International Meeting for Autism Research: Brain Mechanisms for Perceiving Emotional Information in Body Movement in Children with Autism

Brain Mechanisms for Perceiving Emotional Information in Body Movement in Children with Autism

Friday, May 21, 2010
Franklin Hall B Level 4 (Philadelphia Marriott Downtown)
11:00 AM
D. L. Williams , Department of Speech Language Pathology, Duquesne University, Pittsburgh, PA
E. J. Carter , Robotics Institute and Department of Psychology, Carnegie Mellon University, Pittsburgh, PA
N. J. Minshew , Psychiatry and Neurology--Center for Excellence in Autism Research, University of Pittsburgh School of Medicine, Pittsburgh, PA
K. A. Pelphrey , Child Study Center, Yale University, New Haven, CT
Background: Researchers and clinicians have suggested that individuals
with autism might find faces aversive to look at, particularly the eyes. The tendency to not look at faces, be it driven by aversion or a failure to understand the significance, has been used to explain poor performance on emotion identification tasks using faces (Adolphs et al., 2005; Pelphrey et al., 2002), and lower levels of FFA and AMY activation during emotional face viewing (Dalton et al., 2005; Hadjikhani et al. 2004). Research by Blake et al. (2003) demonstrated that children with autism exhibit deficits in the perception of biological motion. However, we do not know if children with autism process emotional information conveyed through biological movement differently than TD children. Do children with autism have difficulty with emotional processing in general whether it is conveyed through facial features or through body movement? Are these difficulties related to underlying neurological processing differences in autism in emotional brain areas?
Objectives: This fMRI study used a male silhouette (with no observable facial expressions) that moved with a happy, angry, or sad gait.

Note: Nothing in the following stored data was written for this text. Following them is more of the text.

theorem payload_input : inputBytes payload = [0x40] := by decide +kernel

theorem witness_UnpackInvertsPack :
    pair.paramsLegal ∧ pair.prefixFree ∧ exec .pack pair = .next packed ∧ packed.err = .noError ∧
    payload.params = pair.params ∧ payload.cbLen = packed.cbLen ∧ payload.cbCode = packed.cbCode ∧
    payload.pad = packed.pad ∧ payload.inLen = packed.outLen ∧ payload.inLen.toNat ≤ pair.params.inSize ∧
    pair.inLen.toNat ≤ pair.params.outSize ∧
    ∀ d, inputBytes payload = (List.range packed.outLen.toNat).map (packed.outMem.byteAt d) := by
  have hb : packed.cbLen = pair.cbLen ∧ packed.cbCode = pair.cbCode := by
    have h := pair_packs.1
    rcases execPack_cases pair with ⟨e, -, h'⟩ | ⟨bits, -, h'⟩ <;> rw [exec, h'] at h <;>
      injection h with h <;> rw [← h] <;> exact ⟨rfl, rfl⟩
  refine ⟨small_legal, pair_prefixFree, pair_packs.1, pair_packs.2.1, rfl, hb.1.symm, hb.2.symm,
    pair_packs.2.2.2.symm, pair_packs.2.2.1.symm, by decide, by decide, ?_⟩
  intro d
  rw [packed_bytes, payload_input]

/-- Four symbols "B" and one "A" with the codes of `pair`: nine bits, two bytes, and a cut at bit 1, inside the first
code. -/
def five : State := { pair with inMem := memoryOf [0x42, 0x42, 0x42, 0x42, 0x41], inLen := 5 }

theorem witness_TruncatedPayload :
    (∃ t u : State, five.paramsLegal ∧ five.prefixFree ∧ exec .pack five = .next t ∧ t.err = .noError ∧
      u.params = five.params ∧ u.cbLen = t.cbLen ∧ u.cbCode = t.cbCode ∧ u.pad = t.pad ∧ 2 ≤ t.outLen.toNat ∧
      u.inLen.toNat = t.outLen.toNat - 1 ∧ u.inLen.toNat ≤ five.params.inSize ∧
      five.inLen.toNat ≤ five.params.inSize ∧
      ∀ d, inputBytes u = (List.range (t.outLen.toNat - 1)).map (t.outMem.byteAt d)) ∧
    (exec .pack pair = .next packed ∧ packed.err = .noError ∧ packed.outLen = 1 ∧
      small.inLen.toNat = packed.outLen.toNat - 1) := by
  refine ⟨?_, pair_packs.1, pair_packs.2.1, pair_packs.2.2.1, by rw [pair_packs.2.2.1]; rfl⟩
  obtain ⟨h, hp⟩ := next_of_answers (o := exec .pack five)
    (p := fun t => t.err == .noError && t.outLen == 2 && t.outMem == memoryOf [0xAA, 0x00]) five (by decide +kernel)
  generalize nextOf (exec .pack five) five = t at *
  simp only [Bool.and_eq_true, beq_iff_eq] at hp
  refine ⟨t, { t with params := five.params, inLen := 1, inMem := memoryOf [0xAA] }, small_legal, pair_prefixFree, h,
    hp.1.1, rfl, rfl, rfl, rfl, by rw [hp.1.2]; decide, by rw [hp.1.2]; rfl, ?_, by decide, ?_⟩
  · show 1 ≤ 12
    decide
  · intro d
    rw [hp.1.2, hp.2]
    rfl

theorem witness_CompressionCodesEveryInputByte : abra.inLen ≠ 0 ∧ abra.inLen.toNat ≤ abra.params.inSize := by decide

end Sys2Proof.Machine.Slice0
end

section
/-! The command step, case by case of the pending word, and the step of the machine, case by case of the next input. -/

namespace Sys2Proof.Machine

/-! ### The command step -/

theorem commandStep_of_command {s : State} {w : Word} {i : Instr} (hp : s.pending = some w)
    (hd : decode w = .command i) : commandStep s = exec i s := by
  simp only [commandStep, hp, hd]

/-- 30_encoding.md rule R85. -/
theorem commandStep_of_illegal {s : State} {w : Word} (hp : s.pending = some w) (hd : decodeInstr w = none) :
    commandStep s = .next (complete { code := .illegalCommand, pos := 0, aux := w } s) := by
  cases hw : decode w with
  | command i => rw [(decodeInstr_iff w i).2 hw] at hd; cases hd
  | illegal r => simp only [commandStep, hp, hw, raise]

theorem commandStep_of_idle {s : State} (h : s.busy = false) : commandStep s = .next s := by
  simp only [commandStep, (idle_iff_no_pending s).1 h]

/-! ### The step of the machine -/

theorem step_of_no_inputs {s : State} (hi : s.inputs = []) (hb : s.busy = false) : step s = .next s := by
  simp [step, nextMove, hi, hb]

theorem step_of_coreTurn {s : State} {rest : List Input} (hi : s.inputs = .coreTurn :: rest) :
    step s = commandStep (takeTurn s) := by
  simp only [step, nextMove, hi]

theorem step_of_host {s : State} {a : HostAccess} {rest : List Input} (hi : s.inputs = .host a :: rest) :
    step s = hostAccess a (takeTurn s) := by
  simp only [step, nextMove, hi]

theorem step_of_hardReset {s : State} {rest : List Input} (hi : s.inputs = .hardReset :: rest) :
    step s = .next (hardReset (takeTurn s)) := by
  simp only [step, nextMove, hi]

/-- A busy machine takes the command step at the Core's turn, whether the turn is listed or the list is empty
(00_scope.md rules R9, R11). -/
theorem step_of_coreNext_busy {s : State} (hn : coreNext s) (hb : s.busy = true) :
    step s = commandStep (takeTurn s) := by
  obtain hi | ⟨rest, hi⟩ := hn
  · simp only [step, nextMove, hi, hb, if_true]
  · exact step_of_coreTurn hi

/-- Taking a turn removes the input at the head of the list. -/
theorem takeTurn_of_cons {s : State} {m : Input} {rest : List Input} (hi : s.inputs = m :: rest) :
    takeTurn s = { s with inputs := rest, draws := s.draws + 1 } := by
  rw [takeTurn, hi, List.tail_cons]

/-! ### A word placed with withFetchWord -/

/-- A row of 32 bits is the word itself. -/
theorem tableWord_toNat (w : Word) : tableWord 32 w.toNat = w := by
  rw [tableWord, Nat.mod_eq_of_lt w.isLt, BitVec.ofNat_toNat, BitVec.setWidth_eq]

/-- The turn that withFetchWord puts first leaves the inputs as they were when it is taken. -/
theorem takeTurn_withFetchWord (w : Word) (s : State) :
    takeTurn (s.withFetchWord 32 w.toNat) = { accept w s with draws := s.draws + 1 } := by
  rw [State.withFetchWord, tableWord_toNat]
  rfl

theorem step_withFetchWord {w : Word} {i : Instr} (s : State) (hd : decode w = .command i) :
    step (s.withFetchWord 32 w.toNat) = exec i { accept w s with draws := s.draws + 1 } := by
  have hturn : step (s.withFetchWord 32 w.toNat) = commandStep (takeTurn (s.withFetchWord 32 w.toNat)) :=
    step_of_coreTurn rfl
  rw [hturn, takeTurn_withFetchWord]
  exact commandStep_of_command rfl hd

We examined whether the different walks triggered emotion-based brain regions and whether these patterns differ between children with high-functioning autism and age and IQ-matched TD control children.
Methods: Data collection is ongoing. We have analyzed data for eleven children with autism (ages: 7-15 years, mean=11.6; FSIQ: 83-135, mean=108) and five TD children (ages: 9-13 years, mean=10.8; FSIQ: 98-134, mean=115). The children passively viewed the video while lying in a 3T Siemens Allegra scanner.  The stimuli were created to convey three different emotional conditions—happy, sad, and angry---using parameters from previous research about emotional information conveyed by gait.
Results: Overall, preliminary results indicate that viewing the angry walk elicited a greater BOLD response than viewing a happy walk in both the children with autism and the TD children in the right STS. The autism group also had greater activation than TD in right parietal and right STS when viewing the angry walk and in bilateral STS when viewing the sad walk. The TD children had greater activation than the autism children in bilateral middle temporal and left STS when viewing the happy walk. The children with autism had no greater BOLD response when viewing the happy walk than when viewing the non-moving figure during the baseline condition.
Conclusions: As in previous studies with typically developing adults with emotional processing in faces, the amount of activity in the STS was modulated by happy and angry emotional body movement such that anger elicited a greater BOLD response than happiness for both groups of children.  Differential processing is evident in that the children with autism have a greater response than the TD children in right STS for anger, the strongest of the three emotions.  Significant differences between the groups occurred during the processing of the positive emotion of happy with the autism children failing to respond differently than a neutral condition.